(Source data)
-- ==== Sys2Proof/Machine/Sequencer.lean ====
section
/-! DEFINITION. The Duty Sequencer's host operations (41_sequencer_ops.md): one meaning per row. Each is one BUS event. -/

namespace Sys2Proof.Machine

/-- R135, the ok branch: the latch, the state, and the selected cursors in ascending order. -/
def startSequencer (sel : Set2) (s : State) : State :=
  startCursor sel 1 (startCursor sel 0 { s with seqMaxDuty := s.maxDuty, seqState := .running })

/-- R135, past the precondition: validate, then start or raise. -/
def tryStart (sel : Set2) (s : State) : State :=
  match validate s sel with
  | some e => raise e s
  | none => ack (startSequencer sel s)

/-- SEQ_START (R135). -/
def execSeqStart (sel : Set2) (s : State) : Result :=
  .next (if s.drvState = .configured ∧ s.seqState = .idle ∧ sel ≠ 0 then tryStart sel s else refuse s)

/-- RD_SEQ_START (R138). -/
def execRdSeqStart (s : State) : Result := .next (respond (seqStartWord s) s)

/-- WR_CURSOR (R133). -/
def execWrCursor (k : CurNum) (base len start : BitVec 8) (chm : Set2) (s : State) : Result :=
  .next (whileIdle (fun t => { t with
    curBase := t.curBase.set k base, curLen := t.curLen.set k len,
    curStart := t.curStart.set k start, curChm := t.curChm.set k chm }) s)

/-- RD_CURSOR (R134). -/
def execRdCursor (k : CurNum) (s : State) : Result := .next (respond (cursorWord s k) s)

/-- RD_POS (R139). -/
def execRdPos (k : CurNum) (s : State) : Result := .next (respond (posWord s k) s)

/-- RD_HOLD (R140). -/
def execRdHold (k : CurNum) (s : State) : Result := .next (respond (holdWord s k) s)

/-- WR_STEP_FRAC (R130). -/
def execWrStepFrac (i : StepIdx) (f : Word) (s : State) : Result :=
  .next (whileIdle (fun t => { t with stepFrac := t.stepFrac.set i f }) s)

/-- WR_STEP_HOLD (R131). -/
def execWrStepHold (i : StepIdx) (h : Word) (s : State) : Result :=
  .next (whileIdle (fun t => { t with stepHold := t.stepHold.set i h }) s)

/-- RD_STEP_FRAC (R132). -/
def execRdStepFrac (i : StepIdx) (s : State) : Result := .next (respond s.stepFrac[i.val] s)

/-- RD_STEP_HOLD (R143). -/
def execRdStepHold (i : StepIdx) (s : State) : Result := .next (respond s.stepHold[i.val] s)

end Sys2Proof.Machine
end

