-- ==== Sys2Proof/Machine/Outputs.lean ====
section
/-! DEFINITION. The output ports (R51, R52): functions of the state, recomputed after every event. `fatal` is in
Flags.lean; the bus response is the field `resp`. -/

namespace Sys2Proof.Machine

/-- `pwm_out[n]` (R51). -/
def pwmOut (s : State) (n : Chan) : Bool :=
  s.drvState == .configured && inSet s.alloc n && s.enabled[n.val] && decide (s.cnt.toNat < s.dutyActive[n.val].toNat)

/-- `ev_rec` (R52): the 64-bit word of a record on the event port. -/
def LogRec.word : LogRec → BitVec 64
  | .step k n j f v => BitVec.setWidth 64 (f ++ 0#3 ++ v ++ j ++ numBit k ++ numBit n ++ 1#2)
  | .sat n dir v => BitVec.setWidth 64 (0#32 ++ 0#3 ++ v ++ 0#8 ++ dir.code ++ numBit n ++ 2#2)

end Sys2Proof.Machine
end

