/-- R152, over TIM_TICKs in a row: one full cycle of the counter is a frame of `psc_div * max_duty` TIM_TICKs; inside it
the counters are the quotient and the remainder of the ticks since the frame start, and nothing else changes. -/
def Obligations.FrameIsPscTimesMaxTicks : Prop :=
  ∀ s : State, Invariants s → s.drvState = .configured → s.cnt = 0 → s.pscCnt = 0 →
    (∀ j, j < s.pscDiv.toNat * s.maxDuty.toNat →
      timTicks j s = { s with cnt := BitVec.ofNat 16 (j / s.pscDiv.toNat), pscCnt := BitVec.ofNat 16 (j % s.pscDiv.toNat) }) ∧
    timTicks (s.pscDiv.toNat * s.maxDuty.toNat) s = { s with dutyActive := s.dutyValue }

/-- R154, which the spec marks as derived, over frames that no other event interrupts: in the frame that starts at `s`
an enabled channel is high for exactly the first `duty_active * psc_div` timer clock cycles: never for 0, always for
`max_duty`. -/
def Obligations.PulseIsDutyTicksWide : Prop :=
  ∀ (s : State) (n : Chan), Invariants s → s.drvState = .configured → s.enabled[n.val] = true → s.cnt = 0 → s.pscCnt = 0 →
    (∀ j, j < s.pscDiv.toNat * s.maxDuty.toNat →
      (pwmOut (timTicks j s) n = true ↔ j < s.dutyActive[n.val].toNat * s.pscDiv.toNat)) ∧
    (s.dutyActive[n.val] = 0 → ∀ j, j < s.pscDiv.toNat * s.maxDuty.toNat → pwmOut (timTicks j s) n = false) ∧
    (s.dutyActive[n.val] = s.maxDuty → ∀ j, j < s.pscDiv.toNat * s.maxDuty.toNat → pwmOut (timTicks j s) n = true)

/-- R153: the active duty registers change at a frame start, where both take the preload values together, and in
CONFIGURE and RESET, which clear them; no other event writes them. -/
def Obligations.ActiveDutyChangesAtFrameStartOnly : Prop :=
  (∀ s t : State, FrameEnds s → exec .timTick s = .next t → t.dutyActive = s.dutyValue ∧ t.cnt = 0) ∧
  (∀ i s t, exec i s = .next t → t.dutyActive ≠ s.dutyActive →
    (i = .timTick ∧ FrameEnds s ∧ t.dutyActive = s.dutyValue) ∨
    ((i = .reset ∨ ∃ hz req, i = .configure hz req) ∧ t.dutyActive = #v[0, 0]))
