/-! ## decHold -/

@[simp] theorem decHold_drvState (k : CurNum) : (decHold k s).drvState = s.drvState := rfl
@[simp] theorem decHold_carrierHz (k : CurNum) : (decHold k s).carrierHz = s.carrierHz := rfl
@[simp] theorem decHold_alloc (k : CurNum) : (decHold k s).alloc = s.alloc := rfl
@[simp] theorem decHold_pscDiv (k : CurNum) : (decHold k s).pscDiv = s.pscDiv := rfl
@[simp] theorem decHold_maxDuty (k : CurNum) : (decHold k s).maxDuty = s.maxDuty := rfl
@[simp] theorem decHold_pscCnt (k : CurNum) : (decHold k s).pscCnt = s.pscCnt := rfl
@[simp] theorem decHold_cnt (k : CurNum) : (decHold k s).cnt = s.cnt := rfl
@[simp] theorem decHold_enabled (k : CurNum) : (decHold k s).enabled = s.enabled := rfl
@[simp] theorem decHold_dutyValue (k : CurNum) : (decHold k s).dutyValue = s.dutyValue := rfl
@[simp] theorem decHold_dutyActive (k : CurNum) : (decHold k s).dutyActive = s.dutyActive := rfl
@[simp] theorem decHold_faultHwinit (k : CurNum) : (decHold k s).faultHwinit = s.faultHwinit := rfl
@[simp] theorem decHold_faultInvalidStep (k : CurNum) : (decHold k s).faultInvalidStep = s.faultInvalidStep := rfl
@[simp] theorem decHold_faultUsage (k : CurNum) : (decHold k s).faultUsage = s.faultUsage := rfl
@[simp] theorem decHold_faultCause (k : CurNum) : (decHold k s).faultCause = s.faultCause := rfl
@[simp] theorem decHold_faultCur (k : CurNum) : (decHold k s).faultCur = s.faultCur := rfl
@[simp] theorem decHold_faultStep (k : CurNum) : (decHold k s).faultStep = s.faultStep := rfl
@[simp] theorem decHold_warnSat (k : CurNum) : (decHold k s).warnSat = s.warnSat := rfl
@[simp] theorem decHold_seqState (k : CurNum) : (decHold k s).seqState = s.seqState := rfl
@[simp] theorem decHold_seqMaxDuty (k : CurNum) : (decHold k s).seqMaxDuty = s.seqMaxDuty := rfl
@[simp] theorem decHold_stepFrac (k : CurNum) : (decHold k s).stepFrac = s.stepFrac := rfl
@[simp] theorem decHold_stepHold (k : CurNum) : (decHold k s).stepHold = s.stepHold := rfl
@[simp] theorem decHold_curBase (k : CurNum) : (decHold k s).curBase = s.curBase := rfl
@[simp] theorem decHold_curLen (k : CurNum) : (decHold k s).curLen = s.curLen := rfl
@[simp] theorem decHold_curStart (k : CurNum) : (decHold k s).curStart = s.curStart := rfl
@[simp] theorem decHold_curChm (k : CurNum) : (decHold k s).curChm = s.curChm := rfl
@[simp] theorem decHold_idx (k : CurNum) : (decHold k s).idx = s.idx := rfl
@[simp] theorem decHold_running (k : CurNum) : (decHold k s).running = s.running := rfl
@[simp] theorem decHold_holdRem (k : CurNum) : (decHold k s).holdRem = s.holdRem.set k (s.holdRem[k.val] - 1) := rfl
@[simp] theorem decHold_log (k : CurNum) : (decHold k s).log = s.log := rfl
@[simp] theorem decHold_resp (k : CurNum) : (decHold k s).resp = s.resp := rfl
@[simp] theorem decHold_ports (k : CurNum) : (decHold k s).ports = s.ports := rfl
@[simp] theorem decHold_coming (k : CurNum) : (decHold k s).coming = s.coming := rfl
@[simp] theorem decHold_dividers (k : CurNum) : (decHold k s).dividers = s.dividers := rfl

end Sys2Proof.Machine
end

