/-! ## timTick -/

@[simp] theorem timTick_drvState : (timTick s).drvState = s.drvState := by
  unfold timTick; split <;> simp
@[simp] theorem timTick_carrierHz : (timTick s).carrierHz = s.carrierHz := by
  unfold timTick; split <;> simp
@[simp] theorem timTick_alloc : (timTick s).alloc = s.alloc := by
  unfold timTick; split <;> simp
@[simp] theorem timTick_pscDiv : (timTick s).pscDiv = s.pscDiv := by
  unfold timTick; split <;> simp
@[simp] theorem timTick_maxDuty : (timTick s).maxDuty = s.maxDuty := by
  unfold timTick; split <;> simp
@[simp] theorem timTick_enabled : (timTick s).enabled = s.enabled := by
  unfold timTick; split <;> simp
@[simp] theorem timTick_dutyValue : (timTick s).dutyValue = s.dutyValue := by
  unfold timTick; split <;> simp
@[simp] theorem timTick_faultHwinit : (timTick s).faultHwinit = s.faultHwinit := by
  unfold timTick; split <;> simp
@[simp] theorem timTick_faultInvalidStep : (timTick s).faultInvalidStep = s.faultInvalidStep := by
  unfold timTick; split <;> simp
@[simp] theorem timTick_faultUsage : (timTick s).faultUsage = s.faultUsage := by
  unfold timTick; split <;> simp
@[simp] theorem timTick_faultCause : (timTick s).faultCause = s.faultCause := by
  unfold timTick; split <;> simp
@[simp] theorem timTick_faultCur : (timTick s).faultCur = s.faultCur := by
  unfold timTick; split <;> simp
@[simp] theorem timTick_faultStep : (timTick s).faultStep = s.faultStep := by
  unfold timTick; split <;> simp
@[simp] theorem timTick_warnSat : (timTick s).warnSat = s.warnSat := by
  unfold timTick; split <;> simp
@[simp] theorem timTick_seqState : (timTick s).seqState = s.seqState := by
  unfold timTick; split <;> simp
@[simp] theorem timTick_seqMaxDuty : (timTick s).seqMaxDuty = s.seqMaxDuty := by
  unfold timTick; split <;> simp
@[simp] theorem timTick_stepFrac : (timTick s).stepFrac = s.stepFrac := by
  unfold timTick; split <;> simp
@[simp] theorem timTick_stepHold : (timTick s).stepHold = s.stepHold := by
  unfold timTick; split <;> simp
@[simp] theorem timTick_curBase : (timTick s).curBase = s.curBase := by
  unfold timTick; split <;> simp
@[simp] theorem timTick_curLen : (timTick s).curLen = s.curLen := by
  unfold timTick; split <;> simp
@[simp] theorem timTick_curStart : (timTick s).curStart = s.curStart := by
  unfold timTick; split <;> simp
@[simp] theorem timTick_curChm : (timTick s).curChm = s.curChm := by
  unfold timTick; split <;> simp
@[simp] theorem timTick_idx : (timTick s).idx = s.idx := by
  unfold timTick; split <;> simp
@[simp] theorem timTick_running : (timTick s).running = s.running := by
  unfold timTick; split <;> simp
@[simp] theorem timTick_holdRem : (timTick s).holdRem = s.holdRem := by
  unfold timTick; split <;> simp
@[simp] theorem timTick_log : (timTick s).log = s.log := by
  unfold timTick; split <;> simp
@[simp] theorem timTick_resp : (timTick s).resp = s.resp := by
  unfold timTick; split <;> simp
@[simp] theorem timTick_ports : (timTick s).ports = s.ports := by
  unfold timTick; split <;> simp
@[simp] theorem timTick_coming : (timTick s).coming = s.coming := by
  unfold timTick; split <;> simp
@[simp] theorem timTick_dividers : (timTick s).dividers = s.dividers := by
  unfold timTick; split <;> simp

• ASSIGNMENT
Copy out the lines above exactly, beginning at the one that contains "s.pscCnt := rfl" and ending at the one that contains "s.enabled := rfl".

• ANSWER SPACE
@[simp] theorem decHold_pscCnt (k : CurNum) : (decHold k s).pscCnt = s.pscCnt := rfl
@[simp] theorem decHold_cnt (k : CurNum) : (decHold k s).cnt = s.cnt := rfl
@[simp] theorem decHold_enabled (k : CurNum) : (decHold k s).enabled = s.enabled := rfl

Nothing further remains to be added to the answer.